- **MATERIAL FOR THIS TASK**:
/-! Replacing a AGC instance. -/

@[simp] theorem State.putAgc_par (s : State) (n : Nat) (u : AgcRegs) : (s.putAgc n u).par = s.par := rfl
@[simp] theorem State.putAgc_fault (s : State) (n : Nat) (u : AgcRegs) : (s.putAgc n u).fault = s.fault := rfl
@[simp] theorem State.putAgc_cmdcnt (s : State) (n : Nat) (u : AgcRegs) : (s.putAgc n u).cmdcnt = s.cmdcnt := rfl
@[simp] theorem State.putAgc_osc (s : State) (n : Nat) (u : AgcRegs) : (s.putAgc n u).osc = s.osc := rfl
@[simp] theorem State.putAgc_pre (s : State) (n : Nat) (u : AgcRegs) : (s.putAgc n u).pre = s.pre := rfl
@[simp] theorem State.putAgc_flp (s : State) (n : Nat) (u : AgcRegs) : (s.putAgc n u).flp = s.flp := rfl
@[simp] theorem State.putAgc_fhp (s : State) (n : Nat) (u : AgcRegs) : (s.putAgc n u).fhp = s.fhp := rfl
@[simp] theorem State.putAgc_bq (s : State) (n : Nat) (u : AgcRegs) : (s.putAgc n u).bq = s.bq := rfl
@[simp] theorem State.putAgc_hil (s : State) (n : Nat) (u : AgcRegs) : (s.putAgc n u).hil = s.hil := rfl
@[simp] theorem State.putAgc_fm (s : State) (n : Nat) (u : AgcRegs) : (s.putAgc n u).fm = s.fm := rfl
@[simp] theorem State.putAgc_dsb (s : State) (n : Nat) (u : AgcRegs) : (s.putAgc n u).dsb = s.dsb := rfl
@[simp] theorem State.putAgc_mux (s : State) (n : Nat) (u : AgcRegs) : (s.putAgc n u).mux = s.mux := rfl
@[simp] theorem State.putAgc_bs (s : State) (n : Nat) (u : AgcRegs) : (s.putAgc n u).bs = s.bs := rfl
@[simp] theorem State.putAgc_agc (s : State) (n : Nat) (u : AgcRegs) : (s.putAgc n u).agc = s.agc.set n u := rfl
@[simp] theorem State.putAgc_add (s : State) (n : Nat) (u : AgcRegs) : (s.putAgc n u).add = s.add := rfl
@[simp] theorem State.putAgc_tilt (s : State) (n : Nat) (u : AgcRegs) : (s.putAgc n u).tilt = s.tilt := rfl
@[simp] theorem State.putAgc_dly (s : State) (n : Nat) (u : AgcRegs) : (s.putAgc n u).dly = s.dly := rfl
@[simp] theorem State.putAgc_input (s : State) (n : Nat) (u : AgcRegs) : (s.putAgc n u).input = s.input := rfl
@[simp] theorem State.putAgc_rsp (s : State) (n : Nat) (u : AgcRegs) : (s.putAgc n u).rsp = s.rsp := rfl

/-! Replacing a ADD instance. -/

@[simp] theorem State.putAdd_par (s : State) (n : Nat) (u : AddRegs) : (s.putAdd n u).par = s.par := rfl
@[simp] theorem State.putAdd_fault (s : State) (n : Nat) (u : AddRegs) : (s.putAdd n u).fault = s.fault := rfl
@[simp] theorem State.putAdd_cmdcnt (s : State) (n : Nat) (u : AddRegs) : (s.putAdd n u).cmdcnt = s.cmdcnt := rfl
@[simp] theorem State.putAdd_osc (s : State) (n : Nat) (u : AddRegs) : (s.putAdd n u).osc = s.osc := rfl
@[simp] theorem State.putAdd_pre (s : State) (n : Nat) (u : AddRegs) : (s.putAdd n u).pre = s.pre := rfl
@[simp] theorem State.putAdd_flp (s : State) (n : Nat) (u : AddRegs) : (s.putAdd n u).flp = s.flp := rfl
@[simp] theorem State.putAdd_fhp (s : State) (n : Nat) (u : AddRegs) : (s.putAdd n u).fhp = s.fhp := rfl
@[simp] theorem State.putAdd_bq (s : State) (n : Nat) (u : AddRegs) : (s.putAdd n u).bq = s.bq := rfl
@[simp] theorem State.putAdd_hil (s : State) (n : Nat) (u : AddRegs) : (s.putAdd n u).hil = s.hil := rfl
@[simp] theorem State.putAdd_fm (s : State) (n : Nat) (u : AddRegs) : (s.putAdd n u).fm = s.fm := rfl
@[simp] theorem State.putAdd_dsb (s : State) (n : Nat) (u : AddRegs) : (s.putAdd n u).dsb = s.dsb := rfl
@[simp] theorem State.putAdd_mux (s : State) (n : Nat) (u : AddRegs) : (s.putAdd n u).mux = s.mux := rfl
@[simp] theorem State.putAdd_bs (s : State) (n : Nat) (u : AddRegs) : (s.putAdd n u).bs = s.bs := rfl
@[simp] theorem State.putAdd_agc (s : State) (n : Nat) (u : AddRegs) : (s.putAdd n u).agc = s.agc := rfl
@[simp] theorem State.putAdd_add (s : State) (n : Nat) (u : AddRegs) : (s.putAdd n u).add = s.add.set n u := rfl
@[simp] theorem State.putAdd_tilt (s : State) (n : Nat) (u : AddRegs) : (s.putAdd n u).tilt = s.tilt := rfl
@[simp] theorem State.putAdd_dly (s : State) (n : Nat) (u : AddRegs) : (s.putAdd n u).dly = s.dly := rfl
@[simp] theorem State.putAdd_input (s : State) (n : Nat) (u : AddRegs) : (s.putAdd n u).input = s.input := rfl
@[simp] theorem State.putAdd_rsp (s : State) (n : Nat) (u : AddRegs) : (s.putAdd n u).rsp = s.rsp := rfl

/-! Replacing a TILT instance. -/

@[simp] theorem State.putTilt_par (s : State) (n : Nat) (u : TiltRegs) : (s.putTilt n u).par = s.par := rfl
@[simp] theorem State.putTilt_fault (s : State) (n : Nat) (u : TiltRegs) : (s.putTilt n u).fault = s.fault := rfl
@[simp] theorem State.putTilt_cmdcnt (s : State) (n : Nat) (u : TiltRegs) : (s.putTilt n u).cmdcnt = s.cmdcnt := rfl
@[simp] theorem State.putTilt_osc (s : State) (n : Nat) (u : TiltRegs) : (s.putTilt n u).osc = s.osc := rfl
@[simp] theorem State.putTilt_pre (s : State) (n : Nat) (u : TiltRegs) : (s.putTilt n u).pre = s.pre := rfl
@[simp] theorem State.putTilt_flp (s : State) (n : Nat) (u : TiltRegs) : (s.putTilt n u).flp = s.flp := rfl
@[simp] theorem State.putTilt_fhp (s : State) (n : Nat) (u : TiltRegs) : (s.putTilt n u).fhp = s.fhp := rfl
@[simp] theorem State.putTilt_bq (s : State) (n : Nat) (u : TiltRegs) : (s.putTilt n u).bq = s.bq := rfl
@[simp] theorem State.putTilt_hil (s : State) (n : Nat) (u : TiltRegs) : (s.putTilt n u).hil = s.hil := rfl
@[simp] theorem State.putTilt_fm (s : State) (n : Nat) (u : TiltRegs) : (s.putTilt n u).fm = s.fm := rfl
@[simp] theorem State.putTilt_dsb (s : State) (n : Nat) (u : TiltRegs) : (s.putTilt n u).dsb = s.dsb := rfl
@[simp] theorem State.putTilt_mux (s : State) (n : Nat) (u : TiltRegs) : (s.putTilt n u).mux = s.mux := rfl
@[simp] theorem State.putTilt_bs (s : State) (n : Nat) (u : TiltRegs) : (s.putTilt n u).bs = s.bs := rfl
@[simp] theorem State.putTilt_agc (s : State) (n : Nat) (u : TiltRegs) : (s.putTilt n u).agc = s.agc := rfl
@[simp] theorem State.putTilt_add (s : State) (n : Nat) (u : TiltRegs) : (s.putTilt n u).add = s.add := rfl
@[simp] theorem State.putTilt_tilt (s : State) (n : Nat) (u : TiltRegs) : (s.putTilt n u).tilt = s.tilt.set n u := rfl
@[simp] theorem State.putTilt_dly (s : State) (n : Nat) (u : TiltRegs) : (s.putTilt n u).dly = s.dly := rfl
@[simp] theorem State.putTilt_input (s : State) (n : Nat) (u : TiltRegs) : (s.putTilt n u).input = s.input := rfl
@[simp] theorem State.putTilt_rsp (s : State) (n : Nat) (u : TiltRegs) : (s.putTilt n u).rsp = s.rsp := rfl

/-! Replacing a DLY instance. -/

@[simp] theorem State.putDly_par (s : State) (n : Nat) (u : DlyRegs) : (s.putDly n u).par = s.par := rfl
@[simp] theorem State.putDly_fault (s : State) (n : Nat) (u : DlyRegs) : (s.putDly n u).fault = s.fault := rfl
@[simp] theorem State.putDly_cmdcnt (s : State) (n : Nat) (u : DlyRegs) : (s.putDly n u).cmdcnt = s.cmdcnt := rfl
@[simp] theorem State.putDly_osc (s : State) (n : Nat) (u : DlyRegs) : (s.putDly n u).osc = s.osc := rfl
@[simp] theorem State.putDly_pre (s : State) (n : Nat) (u : DlyRegs) : (s.putDly n u).pre = s.pre := rfl
@[simp] theorem State.putDly_flp (s : State) (n : Nat) (u : DlyRegs) : (s.putDly n u).flp = s.flp := rfl
@[simp] theorem State.putDly_fhp (s : State) (n : Nat) (u : DlyRegs) : (s.putDly n u).fhp = s.fhp := rfl
@[simp] theorem State.putDly_bq (s : State) (n : Nat) (u : DlyRegs) : (s.putDly n u).bq = s.bq := rfl
@[simp] theorem State.putDly_hil (s : State) (n : Nat) (u : DlyRegs) : (s.putDly n u).hil = s.hil := rfl
@[simp] theorem State.putDly_fm (s : State) (n : Nat) (u : DlyRegs) : (s.putDly n u).fm = s.fm := rfl
@[simp] theorem State.putDly_dsb (s : State) (n : Nat) (u : DlyRegs) : (s.putDly n u).dsb = s.dsb := rfl
@[simp] theorem State.putDly_mux (s : State) (n : Nat) (u : DlyRegs) : (s.putDly n u).mux = s.mux := rfl
@[simp] theorem State.putDly_bs (s : State) (n : Nat) (u : DlyRegs) : (s.putDly n u).bs = s.bs := rfl
@[simp] theorem State.putDly_agc (s : State) (n : Nat) (u : DlyRegs) : (s.putDly n u).agc = s.agc := rfl
@[simp] theorem State.putDly_add (s : State) (n : Nat) (u : DlyRegs) : (s.putDly n u).add = s.add := rfl
@[simp] theorem State.putDly_tilt (s : State) (n : Nat) (u : DlyRegs) : (s.putDly n u).tilt = s.tilt := rfl
@[simp] theorem State.putDly_dly (s : State) (n : Nat) (u : DlyRegs) : (s.putDly n u).dly = s.dly.set n u := rfl
@[simp] theorem State.putDly_input (s : State) (n : Nat) (u : DlyRegs) : (s.putDly n u).input = s.input := rfl
@[simp] theorem State.putDly_rsp (s : State) (n : Nat) (u : DlyRegs) : (s.putDly n u).rsp = s.rsp := rfl
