/-- Settles O7: a word that selects no row does not decode. -/
theorem stepIllegal : Obligations.StepIllegal := fun s p rest hin hno => by
  cases hdec : decode p with
  | error e => exact step_of_illegal hin hdec
  | ok i =>
    obtain ⟨r, hr, hsel⟩ := (decode_ok_iff_row p).mp ⟨i, hdec⟩
    exact absurd hsel (hno r hr)

end Sys2Proof.Machine

/-! What the operations and the constructions of the units compute: each meaning is one `operate` or
one `construct`, so the common outcomes are those of `operates_of` and `constructs_of`; what is left
is the effect and the checks of each. -/

namespace Sys2Proof.Machine

/-- A meaning that is one `construct` whose checks are one test. -/
theorem constructs_of_check {α : Type} {units : List α} {inst : Nat} {i : Instr} {s : State}
    {ok : α → Prop} {done : α → State} {check : α → Bool} {init : α → α} {put : α → State}
    (h : exec i s =
      construct units inst s (fun u => if check u then some (init u) else none) put)
    (hok : ∀ u, check u = true ↔ ok u) (hdone : ∀ u, (put (init u)).completed 0 0 = done u) :
    Constructs units inst i s ok done :=
  constructs_of h (fun u hno => if_neg fun hc => hno ((hok u).mp hc)) fun u hyes =>
    ⟨_, if_pos ((hok u).mpr hyes), hdone u⟩

/-- Settles O31. -/
theorem oscFrequency : Obligations.OscFrequency := fun _ _ _ _ =>
  ⟨constructs_of_check rfl (fun _ => by simp [oscConfigOk, and_assoc]) fun _ => rfl,
    operates_of rfl fun _ _ _ => rfl⟩

/-- Settles O32. -/
theorem oscAdvance : Obligations.OscAdvance := fun _ _ =>
  ⟨operates_of rfl fun _ _ _ => rfl, operates_of rfl fun _ _ _ => rfl,
    operates_of rfl fun _ _ _ => rfl⟩

/-- Settles O33. -/
theorem oscHarmonic : Obligations.OscHarmonic := fun _ _ _ =>
  ⟨operates_of rfl fun _ _ _ => rfl, operates_of rfl fun _ _ _ => rfl⟩

/-- Settles O38. -/
theorem preEmphasis : Obligations.PreEmphasis := fun _ _ =>
  ⟨constructs_of_check rfl (fun _ => by simp [PreRegs.configOk, preGain, rcAlpha, and_assoc])
      fun _ => rfl,
    fun _ => operates_of rfl fun _ _ _ => rfl⟩

/-- Settles O39. -/
theorem tilt : Obligations.Tilt := fun _ _ =>
  ⟨constructs_of_check rfl (fun _ => by simp [TiltRegs.configOk, and_assoc]) fun _ => rfl,
    fun _ => operates_of rfl fun _ _ _ => rfl⟩

/-- Settles O43. -/
theorem biquad : Obligations.Biquad := fun _ _ =>
  ⟨constructs_of_check rfl (fun _ => by simp [BqRegs.configOk, and_assoc]) fun _ => rfl,
    fun _ => operates_of rfl fun _ _ _ => rfl⟩

/-- Settles O44. -/
theorem hilbert : Obligations.Hilbert := fun _ _ =>
  ⟨constructs_of rfl (fun _ hno => absurd trivial hno) fun _ _ => ⟨_, rfl, rfl⟩,
    fun a => operates_of rfl fun _ _ _ => by
      simp only [HilRegs.step, dot, elem, back, nextCursor, finish, State.putHil, Nat.cast_ofNat]⟩

/-- The bounded operand of R197, as a maximum and a minimum. -/
theorem clampDelay_eq (a : Word) (c : Nat) :
    clampDelay a c = (max 0 (min a.toInt ((c : Int) - 1))).toNat := by
  unfold clampDelay
  split
  · omega
  · split <;> omega

/-- Settles O46. -/
theorem delayLine : Obligations.DelayLine := fun s _ =>
  ⟨constructs_of rfl (fun _ hno => absurd trivial hno) fun _ _ => ⟨_, rfl, rfl⟩, fun a =>
    ⟨operates_of rfl fun _ _ _ => by rw [clampDelay_eq a s.par.dlyCap]; rfl,
      operates_of rfl fun _ _ _ => rfl⟩⟩

theorem BsRegs.devToDbr_eq (u : BsRegs) (x : Word) :
    u.devToDbr x =
      if feq x zero = true ∨ flt x u.eps = true then u.floor
      else fmul ten (Config.flog10 (fmul (fdiv x u.refdev) (fdiv x u.refdev))) := by
  simp only [devToDbr, Bool.or_eq_true]

/-- Settles O53. -/
theorem bsConversions : Obligations.BsConversions := fun _ _ =>
  ⟨constructs_of_check rfl (fun _ => by simp [BsRegs.configOk, and_assoc]) fun _ => rfl, fun a =>
    ⟨operates_of rfl fun u _ _ => by rw [u.devToDbr_eq a]; rfl, operates_of rfl fun _ _ _ => rfl,
      operates_of rfl fun _ _ _ => rfl⟩⟩

/-- Settles O54: the two ends of a measurement, inside a window and at its end. -/
theorem bsMeasure : Obligations.BsMeasure := fun _ _ _ =>
  operates_of rfl fun u _ _ => by
    unfold BsRegs.measure
    dsimp only
    rw [u.devToDbr_eq]
    split <;> simp only [finish, State.putBs, *]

- **EXERCISE**: From the first line of the data above to the line holding "s.agc.set n u := rfl", reproduce each line exactly; emit no other lines.

- **SOLUTION FOR THIS TASK**:
/-! Replacing a AGC instance. -/

@[simp] theorem State.putAgc_par (s : State) (n : Nat) (u : AgcRegs) : (s.putAgc n u).par = s.par := rfl
@[simp] theorem State.putAgc_fault (s : State) (n : Nat) (u : AgcRegs) : (s.putAgc n u).fault = s.fault := rfl
@[simp] theorem State.putAgc_cmdcnt (s : State) (n : Nat) (u : AgcRegs) : (s.putAgc n u).cmdcnt = s.cmdcnt := rfl
@[simp] theorem State.putAgc_osc (s : State) (n : Nat) (u : AgcRegs) : (s.putAgc n u).osc = s.osc := rfl
@[simp] theorem State.putAgc_pre (s : State) (n : Nat) (u : AgcRegs) : (s.putAgc n u).pre = s.pre := rfl
@[simp] theorem State.putAgc_flp (s : State) (n : Nat) (u : AgcRegs) : (s.putAgc n u).flp = s.flp := rfl
@[simp] theorem State.putAgc_fhp (s : State) (n : Nat) (u : AgcRegs) : (s.putAgc n u).fhp = s.fhp := rfl
@[simp] theorem State.putAgc_bq (s : State) (n : Nat) (u : AgcRegs) : (s.putAgc n u).bq = s.bq := rfl
@[simp] theorem State.putAgc_hil (s : State) (n : Nat) (u : AgcRegs) : (s.putAgc n u).hil = s.hil := rfl
@[simp] theorem State.putAgc_fm (s : State) (n : Nat) (u : AgcRegs) : (s.putAgc n u).fm = s.fm := rfl
@[simp] theorem State.putAgc_dsb (s : State) (n : Nat) (u : AgcRegs) : (s.putAgc n u).dsb = s.dsb := rfl
@[simp] theorem State.putAgc_mux (s : State) (n : Nat) (u : AgcRegs) : (s.putAgc n u).mux = s.mux := rfl
@[simp] theorem State.putAgc_bs (s : State) (n : Nat) (u : AgcRegs) : (s.putAgc n u).bs = s.bs := rfl
@[simp] theorem State.putAgc_agc (s : State) (n : Nat) (u : AgcRegs) : (s.putAgc n u).agc = s.agc.set n u := rfl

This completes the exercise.